Summing two bit-reversal values
Here is one solution in php:
function RevSum ($a,$b) {
// loop until our adder, $b, is zero
while ($b) {
// get carry (aka overflow) bit for every bit-location by AND-operation
// 0 + 0 --> 00 no overflow, carry is "0"
// 0 + 1 --> 01 no overflow, carry is "0"
// 1 + 0 --> 01 no overflow, carry is "0"
// 1 + 1 --> 10 overflow! carry is "1"
$c = $a & $b;
// do 1-bit addition for every bit location at once by XOR-operation
// 0 + 0 --> 00 result = 0
// 0 + 1 --> 01 result = 1
// 1 + 0 --> 01 result = 1
// 1 + 1 --> 10 result = 0 (ignored that "1", already taken care above)
$a ^= $b;
// now: shift carry bits to the next bit-locations to be added to $a in
// next iteration.
// PHP_INT_MAX here is used to ensure that the most-significant bit of the
// $b will be cleared after shifting. see link in the side note below.
$b = ($c >> 1) & PHP_INT_MAX;
}
return $a;
}
Side note: See this question about shifting negative values.

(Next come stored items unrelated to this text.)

/-- The effect of a byte command: a run of bytes that fits `DOUT`, and the two results. -/
theorem doutWrite_canonical (h : MemoriesCanonical s) {bs : List Byte}
    (hfit : bs.length ≤ Config.cfg.dbufMax) (r0 r1 : Word) :
    MemoriesCanonical
      (endCommand { s with dout := memWriteList s.dout 0 bs, res0 := r0, res1 := r1 }) :=
  { h with
    dout_wf := memWriteList_wf h.dout_wf 0 bs
    dout_within := memWriteList_within h.dout_within 0 bs (by omega) }

theorem encbCommand_canonical (h : MemoriesCanonical s) :
    MemoriesCanonical (encbCommand Config.cfg s) := by
  rcases encbCommand_cases Config.cfg s with ⟨hok, hc⟩ | ⟨_, hc⟩
  · obtain ⟨_, hout⟩ := (eccLengthOk_iff _ _).mp hok
    rw [hc]
    exact doutWrite_canonical h (by simpa using hout) _ _
  · rw [hc]
    exact raise_canonical h _ _ _

theorem decbCommand_canonical (h : MemoriesCanonical s) :
    MemoriesCanonical (decbCommand Config.cfg s) := by
  rcases decbCommand_cases Config.cfg s with ⟨hok, hc⟩ | ⟨_, hc⟩
  · obtain ⟨hlen, _⟩ := (eccLengthOk_iff _ _).mp hok
    rw [hc]
    exact doutWrite_canonical h (by simpa using hlen) _ _
  · rw [hc]
    exact raise_canonical h _ _ _

theorem deriveCommand_canonical (h : MemoriesCanonical s) (m : Context) :
    MemoriesCanonical (deriveCommand Config.cfg m s) := by
  rcases deriveCommand_cases Config.cfg m s with ⟨_, hc⟩ | ⟨_, hc⟩
  · obtain ⟨_, _, _, _, _, _, _, hrun⟩ :=
      kdfRun_frame Config.cfg m (saltedPassword Config.cfg m (passwordBytes s)) s
    rw [hc, hrun]
    exact { h with }
  · rw [hc]
    exact raise_canonical h _ _ _

/-- R210: the pool of a new session is written over the old one. -/
theorem initCommand_canonical (h : MemoriesCanonical s) :
    MemoriesCanonical (initCommand Config.cfg s) := by
  rcases initCommand_cases Config.cfg s with ⟨_, _, _, hc⟩ | ⟨_, _, _, hc⟩ | ⟨_, hc⟩
  · rw [hc]
    exact { h with pool_wf := memWriteList_wf h.pool_wf 0 _ }
  · rw [hc]
    exact raise_canonical h _ _ _
  · rw [hc]
    exact raise_canonical h _ _ _

theorem freeCommand_canonical (h : MemoriesCanonical s) (m : Mode) :
    MemoriesCanonical (freeCommand m s) := by
  rcases freeCommand_cases m s with ⟨_, hc⟩ | ⟨_, hc⟩
  · rw [hc]
    exact results_canonical h _ s.res1
  · rw [hc]
    exact raise_canonical h _ _ _

/-- R212: a granted request of at most `AOUT_MAX` addresses fits `AOUT`. -/
theorem issueSlots_canonical (h : MemoriesCanonical s) (m : Mode)
    (hlen : s.arg0.toNat ≤ Config.cfg.aoutMax) : MemoriesCanonical (issueSlots Config.cfg m s) :=
  { h with
    aout_wf := memWriteList_wf h.aout_wf 0 _
    aout_within := memWriteList_within h.aout_within 0 _ (by rw [drawSlots_length]; omega)
    pool_wf := drawSlots_pool_wf Config.cfg m _ h.pool_wf }

theorem genCommand_canonical (h : MemoriesCanonical s) (m : Mode) :
    MemoriesCanonical (genCommand Config.cfg m s) := by
  rcases genCommand_cases Config.cfg m s with
    ⟨_, hc⟩ | ⟨_, _, hc⟩ | ⟨_, _, _, hc⟩ | ⟨_, _, _, _, hc⟩ | ⟨_, hlen, _, _, hc⟩
  · rw [hc]
    exact raise_canonical h _ _ _
  · rw [hc]
    exact raise_canonical h _ _ _
  · rw [hc]
    exact raise_canonical h _ _ _
  · rw [hc]
    exact raise_canonical h _ _ _
  · rw [hc]
    exact endCommand_canonical (issueSlots_canonical h m hlen)

/-- R80: no command leaves the bounds of a memory space. -/
theorem exec_canonical (h : MemoriesCanonical s) (i : Instr) (hx : exec i s = .next t) :
    MemoriesCanonical t := by
  cases i <;> cases hx
  case nop => exact endCommand_canonical h
  case sreset => exact endCommand_canonical (softReset_canonical h)
  case tblRdEnc => exact results_canonical h _ s.res1
  case tblRdSyn => exact results_canonical h _ s.res1
  case tblRdCor => exact results_canonical h _ s.res1
  case eccEnc12 => exact enc12Command_canonical h
  case eccDec24 => exact dec24Command_canonical h
  case eccEncb => exact encbCommand_canonical h
  case eccDecb => exact decbCommand_canonical h
  case kdfDerive m => exact deriveCommand_canonical h m
  case kdfClear => exact endCommand_canonical (clearKeys_canonical h)
  case scInit => exact initCommand_canonical h
  case scFree m => exact freeCommand_canonical h m
  case scGen m => exact genCommand_canonical h m
  case scEnd => exact { h with }

/-! ### The host's events -/

theorem writeReg_canonical (h : MemoriesCanonical s) (r : Reg) (v : Word) :
    MemoriesCanonical (writeReg r v s) := by
  cases r
  case cmd =>
    simp only [writeReg, writeCmd]
    split <;> exact { h with }
  all_goals exact { h with }

/-- R66: a host write lands inside the space it names. -/
theorem idleWrite_canonical (h : MemoriesCanonical s) (sp : Space) (off : Nat) (v : Word)
    (hin : inSpace Config.cfg sp off = true) : MemoriesCanonical (idleWrite sp off v s) := by
  cases sp with
  | reg => exact writeReg_canonical h _ v
  | pwbuf =>
    have hoff : off < Config.cfg.pwMax := by simpa [inSpace, spaceSize] using hin
    exact { h with
      pwbuf_wf := memWrite_wf h.pwbuf_wf _ _
      pwbuf_within := memWriteList_within h.pwbuf_within _ _ hoff }
  | din =>
    have hoff : off < Config.cfg.dbufMax := by simpa [inSpace, spaceSize] using hin
    exact { h with
      din_wf := memWrite_wf h.din_wf _ _
      din_within := memWriteList_within h.din_within _ _ hoff }
  | dout => exact h
  | aout => exact h
  | pix => exact { h with pix_wf := memWrite_wf h.pix_wf _ _ }

theorem portWrite_canonical (h : MemoriesCanonical s) (sp : Space) (w : Width) (off : Nat) (v : Word) :
    MemoriesCanonical (portWrite Config.cfg sp w off v s) := by
  rcases portWrite_cases Config.cfg sp w off v s with hp | ⟨_, hp⟩ | ⟨_, hin, _, hp⟩
  · rwa [hp]
  · rw [hp]
    exact { h with }
  · rw [hp]
    exact idleWrite_canonical h sp off v hin

theorem pixWrite_canonical (h : MemoriesCanonical s) (w : Width) (off : Nat) (v : Word)
    (hx : pixWrite w off v s = .next t) : MemoriesCanonical t := by
  unfold pixWrite at hx
  split at hx
  · cases hx
  · split at hx
    · cases hx
      exact idleWrite_canonical h .pix off v rfl
    · cases hx
      exact h

theorem hostWrite_canonical (h : MemoriesCanonical s) (sp : Space) (w : Width) (off : Nat) (v : Word)
    (hx : hostWrite Config.cfg sp w off v s = .next t) : MemoriesCanonical t := by
  cases sp
  case pix => exact pixWrite_canonical h w off v hx
  all_goals
    cases hx
    exact portWrite_canonical h _ w off v

theorem hostRead_canonical (h : MemoriesCanonical s) (sp : Space) (w : Width) (off : Nat) :
    MemoriesCanonical (hostRead Config.cfg sp w off s) := by
  obtain ⟨v, n, hr⟩ := hostRead_frame Config.cfg sp w off s
  rw [hr]
  exact { h with }

theorem busWriteAt_canonical (h : MemoriesCanonical s) (w : Width) (addr : Nat) (v : Word)
    (hx : busWriteAt Config.cfg w addr v s = .next t) : MemoriesCanonical t := by
  unfold busWriteAt at hx
  split at hx
  · cases hx
    exact h
  · exact hostWrite_canonical h _ w _ v hx

theorem busReadAt_canonical (h : MemoriesCanonical s) (w : Width) (addr : Nat) :
    MemoriesCanonical (busReadAt Config.cfg w addr s) := by
  unfold busReadAt
  split
  · exact { h with }
  · exact hostRead_canonical h _ w _

/-- R320, R321: whatever a reset leaves in the memories is cut to their sizes. -/
theorem hardwareReset_canonical (h : MemoriesCanonical s) (r : Residue) :
    MemoriesCanonical (hardwareReset Config.cfg r s) where
  pwbuf_wf := wf_nil 8
  pwbuf_within := within_nil 8 _
  din_wf := memWriteList_wf (wf_nil 8) 0 _
  din_within := memWriteList_nil_take_within _ _
  dout_wf := memWriteList_wf (wf_nil 8) 0 _
  dout_within := memWriteList_nil_take_within _ _
  aout_wf := memWriteList_wf (wf_nil 32) 0 _
  aout_within := memWriteList_nil_take_within _ _
  pix_wf := h.pix_wf
  pool_wf := memWriteList_wf (wf_nil 32) 0 _

/-! ### The step -/

theorem advance_canonical (h : MemoriesCanonical s) (hx : advance s = .next t) :
    MemoriesCanonical t := by
  rcases advance_cases s with ⟨_, ha⟩ | ⟨_, _, ha⟩ | ⟨_, _, i, _, ha⟩ | ⟨_, _, _, ha⟩
  · cases ha.symm.trans hx
    exact h
  · cases ha.symm.trans hx
    exact { h with }
  · exact exec_canonical h i (ha.symm.trans hx)
  · cases ha.symm.trans hx
    exact raise_canonical h _ _ _

theorem hostEvent_canonical (h : MemoriesCanonical s) (e : HostEvent)
    (hx : hostEvent e s = .next t) : MemoriesCanonical t := by
  cases e with
  | write sp w off v => exact hostWrite_canonical h sp w off v hx
  | read sp w off =>
    cases hx
    exact hostRead_canonical h sp w off
  | busWrite w addr v => exact busWriteAt_canonical h w addr v hx
  | busRead w addr =>
    cases hx
    exact busReadAt_canonical h w addr
  | wait => exact advance_canonical h hx
  | hwReset r =>
    cases hx
    exact hardwareReset_canonical h r

end Sys2Proof.Proofs
end

section
/-! PROOFS. The memories stay canonical (O58). -/

namespace Sys2Proof.Proofs

open Sys2Proof.Machine Sys2Proof.Safety Sys2Proof.Laws

/-- Settles O58: whichever agent the step moves, the block or the host, keeps the invariant. -/
theorem stepKeepsMemoriesCanonical : Obligations.StepKeepsMemoriesCanonical := by
  intro s t h hx
  rcases step_cases s with ⟨_, hs⟩ | ⟨e, rest, _, hs⟩
  · exact advance_canonical h (hs.symm.trans hx)
  · have hrest : MemoriesCanonical { s with input := rest } := { h with }
    exact hostEvent_canonical hrest e (hs.symm.trans hx)

end Sys2Proof.Proofs
end

section
/-! SUPPORT. The Golay code under the constraints of R5: the bits of an error pattern, which patterns the loop of R135
visits, the syndrome of a damaged codeword (R134), and why the correction table repairs three flipped bits (R137). -/

namespace Sys2Proof.Proofs

open Sys2Proof.Machine Sys2Proof.Safety Sys2Proof.Laws

/-! ### Counting bits -/

/-- Elements that satisfy `p` satisfy one of two others, so `p` counts at most as many. -/
theorem countP_le_countP_add_countP {α : Type} {p q r : α → Bool} (l : List α)
    (h : ∀ x ∈ l, p x = true → q x = true ∨ r x = true) :
    l.countP p ≤ l.countP q + l.countP r := by
  induction l with
  | nil => simp
  | cons x l ih => grind

/-- The weight of a word whose bits are among those of two others. -/
theorem popcount_le_add {w : Nat} {a b c : BitVec w}
    (h : ∀ i, a.getLsbD i = true → b.getLsbD i = true ∨ c.getLsbD i = true) :
    popcount a ≤ popcount b + popcount c :=
  countP_le_countP_add_countP _ fun i _ => h i

theorem popcount_xor_le {w : Nat} (a b : BitVec w) : popcount (a ^^^ b) ≤ popcount a + popcount b :=
  popcount_le_add fun i hi => by
    rw [BitVec.getLsbD_xor] at hi
    cases ha : a.getLsbD i
    · simpa [ha] using hi
    · exact .inl rfl

theorem popcount_or_le {w : Nat} (a b : BitVec w) : popcount (a ||| b) ≤ popcount a + popcount b :=
  popcount_le_add fun i hi => by simpa using hi

theorem popcount_pos_of_getLsbD {w : Nat} {v : BitVec w} {i : Nat} (h : v.getLsbD i = true) :
    1 ≤ popcount v :=
  List.countP_pos_iff.mpr ⟨i, List.mem_range.mpr (BitVec.lt_of_getLsbD h), h⟩

@[simp] theorem popcount_zero (w : Nat) : popcount (0 : BitVec w) = 0 := by
  simp [popcount]

theorem eq_zero_of_popcount_eq_zero {w : Nat} {v : BitVec w} (h : popcount v = 0) : v = 0 := by
  apply BitVec.eq_of_getLsbD_eq
  intro i hi
  have hclear := List.countP_eq_zero.mp h i (List.mem_range.mpr hi)
  simpa using hclear
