/-- A Hall edge of the spindle (R155, R158 to R160): the code, the CLK_CTL cycles since the edge before it, the angle in degrees
electrical by which the observer differs from it, and the CLK_CTL cycles of the revolution that by the observer has ended since the
edge before it, if one has. -/
structure HallIn where
  code : Nat
  dt : Nat
  ang : Nat
  rev : Option Nat
  deriving DecidableEq, Repr

/-- A written sector that is read back (R108): its samples, and what its decode meets, as for `DecodeIn`. -/
structure RawIn where
  io : SectorIn
  fault : Bool
  flips : List Nat
  deriving DecidableEq, Repr

/-- A media-cache location that firmware has chosen for a held conventional block, and queued to a hand (R211, R246). -/
structure McPlace where
  ns : Nat
  lba : Nat
  head : HeadId
  track : Nat
  sector : Nat
  deriving DecidableEq, Repr

/-- How the read-back revolution of a calibration point went (R186): whether a sector did not converge, the iterations of
all its sectors, and their number. -/
structure CalRead where
  fail : Bool
  iters : Nat
  sectors : Nat
  deriving DecidableEq, Repr

/-- What channel A has adapted for one set (R180, R183): variant A or C, slot, the words 0 to 32, and the two initial VGA
gains of word 34. -/
structure Adapted where
  varC : Bool
  slot : Fin 64
  words : List Nat
  gains : Nat
  deriving DecidableEq, Repr

/-- How a reference measurement ends (R189): the CLK_AUX cycles counted, no edge on REFCAL_CLK, or REFCAL_V in 20 µV. -/
inductive RefDone
  | clock (count : Nat)
  | noClock
  | volt (v : Nat)
  deriving DecidableEq, Repr

/-- A stripe position that on-the-fly decoding delivered for a reconstruction (R210): the position and its 4,112 bytes. -/
structure StripeRead where
  pos : Fin 64
  bytes : List Nat
  deriving DecidableEq, Repr

/-- A request of the host or a peer to BAR2 (R234): offset, length in bytes, for a write the bytes, and the header. -/
structure WinReq where
  off : Nat
  len : Nat
  data : Option (List Nat)
  hdr : List Nat
  deriving DecidableEq, Repr

/-- An error that the endpoint meets in what it receives (R232): a request of a kind it does not support; a message it
does not use; a poisoned posted write; a failed ECRC; a malformed TLP, flow-control protocol error, receiver overflow or
data link protocol error; the correctable link errors. -/
inductive TlpError
  | unsupported | ignored | poisonedWrite | ecrc | malformed | flowControl | overflow | dataLink
  | receiver | badTlp | badDllp | replayTimeout | replayRollover
  deriving DecidableEq, Repr

/-- What a scrub read takes (R298): a line of core-local memory, buffer store or SDRAM at its home; a hub-cache line by row
and way; a victim-area line. -/
inductive ScrubAt
  | home (ln : Nat)
  | way (row : Nat) (w : Fin 16)
  | area (ln : Nat)
  deriving DecidableEq, Repr
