/- CTL_FFCTL: feedforward control, offset +0x050 (07_servo_control.md) -/
def CTL_FFCTL_SRCEN (n : Nat) : Fld := ⟨0x125050 + 0x10000 * n, 0, 4, .rw, 0, []⟩
def CTL_FFCTL_ACTIVE (n : Nat) : Fld := ⟨0x125050 + 0x10000 * n, 4, 4, .ro, 0, []⟩
def CTL_FFCTL_SHED (n : Nat) : Fld := ⟨0x125050 + 0x10000 * n, 8, 8, .ro, 0, []⟩
def CTL_FFCTL_MISS (n : Nat) : Fld := ⟨0x125050 + 0x10000 * n, 16, 16, .rc, 0, []⟩

/- CTL_PROF0: seek profile, offset +0x054 (07_servo_control.md) -/
def CTL_PROF0_VMAX (n : Nat) : Fld := ⟨0x125054 + 0x10000 * n, 0, 16, .rw, 0x3A98, [(1, 65535)]⟩
def CTL_PROF0_AMAX (n : Nat) : Fld := ⟨0x125054 + 0x10000 * n, 16, 16, .rw, 0x1388, [(1, 65535)]⟩

/- CTL_PROF1: seek jerk, offset +0x058 (07_servo_control.md) -/
def CTL_PROF1_JMAX (n : Nat) : Fld := ⟨0x125058 + 0x10000 * n, 0, 16, .rw, 0x2710, [(1, 65535)]⟩

/- CTL_SETTLE: settle criteria, offset +0x05C (07_servo_control.md) -/
def CTL_SETTLE_RDWIN (n : Nat) : Fld := ⟨0x12505C + 0x10000 * n, 0, 8, .rw, 0x20, []⟩
def CTL_SETTLE_RDN (n : Nat) : Fld := ⟨0x12505C + 0x10000 * n, 8, 4, .rw, 2, [(1, 15)]⟩
def CTL_SETTLE_WRWIN (n : Nat) : Fld := ⟨0x12505C + 0x10000 * n, 12, 8, .rw, 0x10, []⟩
def CTL_SETTLE_WRN (n : Nat) : Fld := ⟨0x12505C + 0x10000 * n, 20, 4, .rw, 4, [(1, 15)]⟩
def CTL_SETTLE_TMO (n : Nat) : Fld := ⟨0x12505C + 0x10000 * n, 24, 8, .rw, 0x32, [(1, 255)]⟩

/- CTL_FELIM: following-error limit, offset +0x060 (07_servo_control.md) -/
def CTL_FELIM_FELIM (n : Nat) : Fld := ⟨0x125060 + 0x10000 * n, 0, 8, .rw, 0x20, [(1, 255)]⟩

/- CTL_FETIME: following-error time, offset +0x064 (07_servo_control.md) -/
def CTL_FETIME_FETIME (n : Nat) : Fld := ⟨0x125064 + 0x10000 * n, 0, 8, .rw, 2, []⟩

/- CTL_L0PLAUS: coil-model limit, offset +0x068 (07_servo_control.md) -/
def CTL_L0PLAUS_LIMIT (n : Nat) : Fld := ⟨0x125068 + 0x10000 * n, 0, 8, .rw, 0xF, [(1, 255)]⟩

/- CTL_L0MODEL: coil model, offset +0x06C (07_servo_control.md) -/
def CTL_L0MODEL_RCOIL (n : Nat) : Fld := ⟨0x12506C + 0x10000 * n, 0, 16, .rw, 0x1388, []⟩
def CTL_L0MODEL_LCOIL (n : Nat) : Fld := ⟨0x12506C + 0x10000 * n, 16, 16, .rw, 0xC8, [(1, 65535)]⟩

/- CTL_L0KB: back-EMF constant, offset +0x070 (07_servo_control.md) -/
def CTL_L0KB_KB (n : Nat) : Fld := ⟨0x125070 + 0x10000 * n, 0, 16, .rw, 0, []⟩

/- CTL_SUPSTAT: supervision status, offset +0x074 (07_servo_control.md) -/
def CTL_SUPSTAT_CLF (n : Nat) : Fld := ⟨0x125074 + 0x10000 * n, 0, 1, .w1c, 0, []⟩
def CTL_SUPSTAT_FE (n : Nat) : Fld := ⟨0x125074 + 0x10000 * n, 1, 1, .ro, 0, []⟩
def CTL_SUPSTAT_L0RUN (n : Nat) : Fld := ⟨0x125074 + 0x10000 * n, 4, 3, .ro, 0, []⟩
def CTL_SUPSTAT_DEV (n : Nat) : Fld := ⟨0x125074 + 0x10000 * n, 8, 8, .ro, 0, []⟩

/- CTL_INJ: injection control, offset +0x080 (07_servo_control.md) -/
def CTL_INJ_EN (n : Nat) : Fld := ⟨0x125080 + 0x10000 * n, 0, 1, .rw, 0, []⟩
def CTL_INJ_TYPE (n : Nat) : Fld := ⟨0x125080 + 0x10000 * n, 1, 2, .rw, 0, [(0, 2)]⟩
def CTL_INJ_POINT (n : Nat) : Fld := ⟨0x125080 + 0x10000 * n, 3, 3, .rw, 0, [(0, 5)]⟩
def CTL_INJ_HOLD (n : Nat) : Fld := ⟨0x125080 + 0x10000 * n, 8, 8, .rw, 0, []⟩

/- CTL_INJAMP: injection amplitude, offset +0x084 (07_servo_control.md) -/
def CTL_INJAMP_AMP (n : Nat) : Fld := ⟨0x125084 + 0x10000 * n, 0, 32, .rw, 0, []⟩

/- CTL_INJF0: start frequency, offset +0x088 (07_servo_control.md) -/
def CTL_INJF0_F0 (n : Nat) : Fld := ⟨0x125088 + 0x10000 * n, 0, 24, .rw, 0, []⟩

/- CTL_INJF1: end frequency, offset +0x08C (07_servo_control.md) -/
def CTL_INJF1_F1 (n : Nat) : Fld := ⟨0x12508C + 0x10000 * n, 0, 24, .rw, 0, []⟩

/- CTL_INJT: sweep time, offset +0x090 (07_servo_control.md) -/
def CTL_INJT_INJT (n : Nat) : Fld := ⟨0x125090 + 0x10000 * n, 0, 16, .rw, 0x3E8, [(1, 65535)]⟩

/- CTL_CAPBASE: capture address, offset +0x0A0 (07_servo_control.md) -/
def CTL_CAPBASE_ADDR (n : Nat) : Fld := ⟨0x1250A0 + 0x10000 * n, 0, 28, .rw, 0, []⟩

/- CTL_CAPCTL: capture control, offset +0x0A4 (07_servo_control.md) -/
def CTL_CAPCTL_GO (n : Nat) : Fld := ⟨0x1250A4 + 0x10000 * n, 0, 1, .w1s, 0, []⟩
def CTL_CAPCTL_BUSY (n : Nat) : Fld := ⟨0x1250A4 + 0x10000 * n, 1, 1, .ro, 0, []⟩
def CTL_CAPCTL_DONE (n : Nat) : Fld := ⟨0x1250A4 + 0x10000 * n, 2, 1, .w1c, 0, []⟩
def CTL_CAPCTL_RATE (n : Nat) : Fld := ⟨0x1250A4 + 0x10000 * n, 3, 2, .rw, 0, [(0, 2)]⟩
def CTL_CAPCTL_NSIG (n : Nat) : Fld := ⟨0x1250A4 + 0x10000 * n, 5, 2, .rw, 0, []⟩
def CTL_CAPCTL_TRIGINJ (n : Nat) : Fld := ⟨0x1250A4 + 0x10000 * n, 7, 1, .rw, 0, []⟩

/- CTL_CAPSEL: capture signals, offset +0x0A8 (07_servo_control.md) -/
def CTL_CAPSEL_SIG0 (n : Nat) : Fld := ⟨0x1250A8 + 0x10000 * n, 0, 8, .rw, 0, [(0, 10)]⟩
def CTL_CAPSEL_SIG1 (n : Nat) : Fld := ⟨0x1250A8 + 0x10000 * n, 8, 8, .rw, 0, [(0, 10)]⟩
def CTL_CAPSEL_SIG2 (n : Nat) : Fld := ⟨0x1250A8 + 0x10000 * n, 16, 8, .rw, 0, [(0, 10)]⟩
def CTL_CAPSEL_SIG3 (n : Nat) : Fld := ⟨0x1250A8 + 0x10000 * n, 24, 8, .rw, 0, [(0, 10)]⟩

/- CTL_CAPLEN: capture length, offset +0x0AC (07_servo_control.md) -/
def CTL_CAPLEN_LEN (n : Nat) : Fld := ⟨0x1250AC + 0x10000 * n, 0, 17, .rw, 0x10000, [(1, 65536)]⟩

/- CTL_CAPSTAT: capture progress, offset +0x0B0 (07_servo_control.md) -/
def CTL_CAPSTAT_WRITTEN (n : Nat) : Fld := ⟨0x1250B0 + 0x10000 * n, 0, 17, .ro, 0, []⟩

/- CAL_TRIG: triggers, offset +0x040 (09_calibration.md) -/
def CAL_TRIG_AUTO (n : Nat) : Fld := ⟨0x126040 + 0x10000 * n, 0, 1, .rw, 1, []⟩
def CAL_TRIG_DT (n : Nat) : Fld := ⟨0x126040 + 0x10000 * n, 8, 4, .rw, 4, [(1, 15)]⟩
def CAL_TRIG_MAXINT (n : Nat) : Fld := ⟨0x126040 + 0x10000 * n, 16, 8, .rw, 0x18, [(1, 255)]⟩

/- CAL_CMD: run order, offset +0x044 (09_calibration.md) -/
def CAL_CMD_GO (n : Nat) : Fld := ⟨0x126044 + 0x10000 * n, 0, 1, .w1s, 0, []⟩
def CAL_CMD_KIND (n : Nat) : Fld := ⟨0x126044 + 0x10000 * n, 4, 4, .rw, 3, []⟩
def CAL_CMD_SLOT (n : Nat) : Fld := ⟨0x126044 + 0x10000 * n, 8, 6, .rw, 0, []⟩
def CAL_CMD_REFUSED (n : Nat) : Fld := ⟨0x126044 + 0x10000 * n, 14, 1, .w1c, 0, []⟩

/- CAL_STAT: sequencer state, offset +0x048 (09_calibration.md) -/
def CAL_STAT_RUNNING (n : Nat) : Fld := ⟨0x126048 + 0x10000 * n, 0, 4, .ro, 0, []⟩
def CAL_STAT_PEND (n : Nat) : Fld := ⟨0x126048 + 0x10000 * n, 4, 4, .ro, 0, []⟩
def CAL_STAT_MPEND (n : Nat) : Fld := ⟨0x126048 + 0x10000 * n, 8, 1, .w1c, 0, []⟩
def CAL_STAT_TREF (n : Nat) : Fld := ⟨0x126048 + 0x10000 * n, 16, 10, .ro, 0, []⟩

/- CAL_RUNCFG: run limits, offset +0x04C (09_calibration.md) -/
def CAL_RUNCFG_NSEC (n : Nat) : Fld := ⟨0x12604C + 0x10000 * n, 0, 12, .rw, 0x800, [(64, 4095)]⟩
def CAL_RUNCFG_NSLOT (n : Nat) : Fld := ⟨0x12604C + 0x10000 * n, 12, 6, .rw, 1, [(1, 63)]⟩
def CAL_RUNCFG_TMAX (n : Nat) : Fld := ⟨0x12604C + 0x10000 * n, 24, 8, .rw, 0x64, [(1, 255)]⟩

/- CAL_MEDTRK: calibration tracks, offset +0x050 (09_calibration.md) -/
def CAL_MEDTRK_TRACK (n : Nat) : Fld := ⟨0x126050 + 0x10000 * n, 0, 22, .rw, 0, []⟩

/- CAL_SRVRES: coil-model result, offset +0x054 (09_calibration.md) -/
def CAL_SRVRES_RCOIL (n : Nat) : Fld := ⟨0x126054 + 0x10000 * n, 0, 16, .ro, 0, []⟩
def CAL_SRVRES_LCOIL (n : Nat) : Fld := ⟨0x126054 + 0x10000 * n, 16, 16, .ro, 0, []⟩

/- CAL_LIMk: plausibility limits of class k, offset +0x0A0 + 4·k (k = 0–8) (09_calibration.md) -/
def CAL_LIM_MIN (n : Nat) (k : Nat) : Fld := ⟨0x1260A0 + 0x10000 * n + 4 * k, 0, 10, .rw, calLimMin k, []⟩
def CAL_LIM_MAX (n : Nat) (k : Nat) : Fld := ⟨0x1260A0 + 0x10000 * n + 4 * k, 10, 10, .rw, calLimMax k, []⟩
def CAL_LIM_STEP (n : Nat) (k : Nat) : Fld := ⟨0x1260A0 + 0x10000 * n + 4 * k, 20, 10, .rw, calLimStep k, []⟩

/- CAL_RESSEL: result selection, offset +0x080 (09_calibration.md) -/
def CAL_RESSEL_SLOT (n : Nat) : Fld := ⟨0x126080 + 0x10000 * n, 0, 6, .rw, 0, []⟩
def CAL_RESSEL_VARIANT (n : Nat) : Fld := ⟨0x126080 + 0x10000 * n, 6, 2, .rw, 0, [(0, 0), (2, 2)]⟩

/- CAL_RESDATA: result word, offset +0x084 (09_calibration.md) -/
def CAL_RESDATA_DATA (n : Nat) : Fld := ⟨0x126084 + 0x10000 * n, 0, 32, .ro, 0, []⟩

/- CAL_UPDw: updated slots, offset +0x088 + 4·w (w = 0–1) (09_calibration.md) -/
def CAL_UPD_UPD (n : Nat) (w : Nat) : Fld := ⟨0x126088 + 0x10000 * n + 4 * w, 0, 32, .ro, 0, []⟩

end Sys2Proof.Machine
end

And as for test; start from zero and increment value by 8-bit reversed one (10000000):
$value = 0;
$add = 0x80; // 10000000 <-- "one" as bit reversed
for ($count = 20; $count--;) { // loop 20 times
printf("%08b\n", $value); // show value as 8-bit binary
$value = RevSum($value, $add); // do addition
}
... will output:
00000000
10000000
01000000
11000000
00100000
10100000
01100000
11100000
00010000
10010000
01010000
11010000
00110000
10110000
01110000
11110000
00001000
10001000
01001000
11001000
Let assume number 1110101 and our task is to find next one.
1) Find zero on highest position and mark position as index.
11101010 (4th position, so index = 4)
2) Set to zero all bits on position higher than index.
00001010
3) Change founded zero from step 1) to '1'
00011010
That's it. This is by far the fastest algorithm since most of cpu's has instructions to achieve this very efficiently. Here is a C++ implementation which increment 64bit number in reversed patern.
#include <intrin.h>
unsigned __int64 reversed_increment(unsigned __int64 number)
{
unsigned long index, result;
_BitScanReverse64(&index, ~number); // returns index of the highest '1' on bit-reverse number (trick to find the highest '0')
result = _bzhi_u64(number, index); // set to '0' all bits at number higher than index position
result |= (unsigned __int64) 1 << index; // changes to '1' bit on index position
return result;
}
Its not hit your requirements to have "no bits" operations, however i fear there is now way how to achieve something similar without them.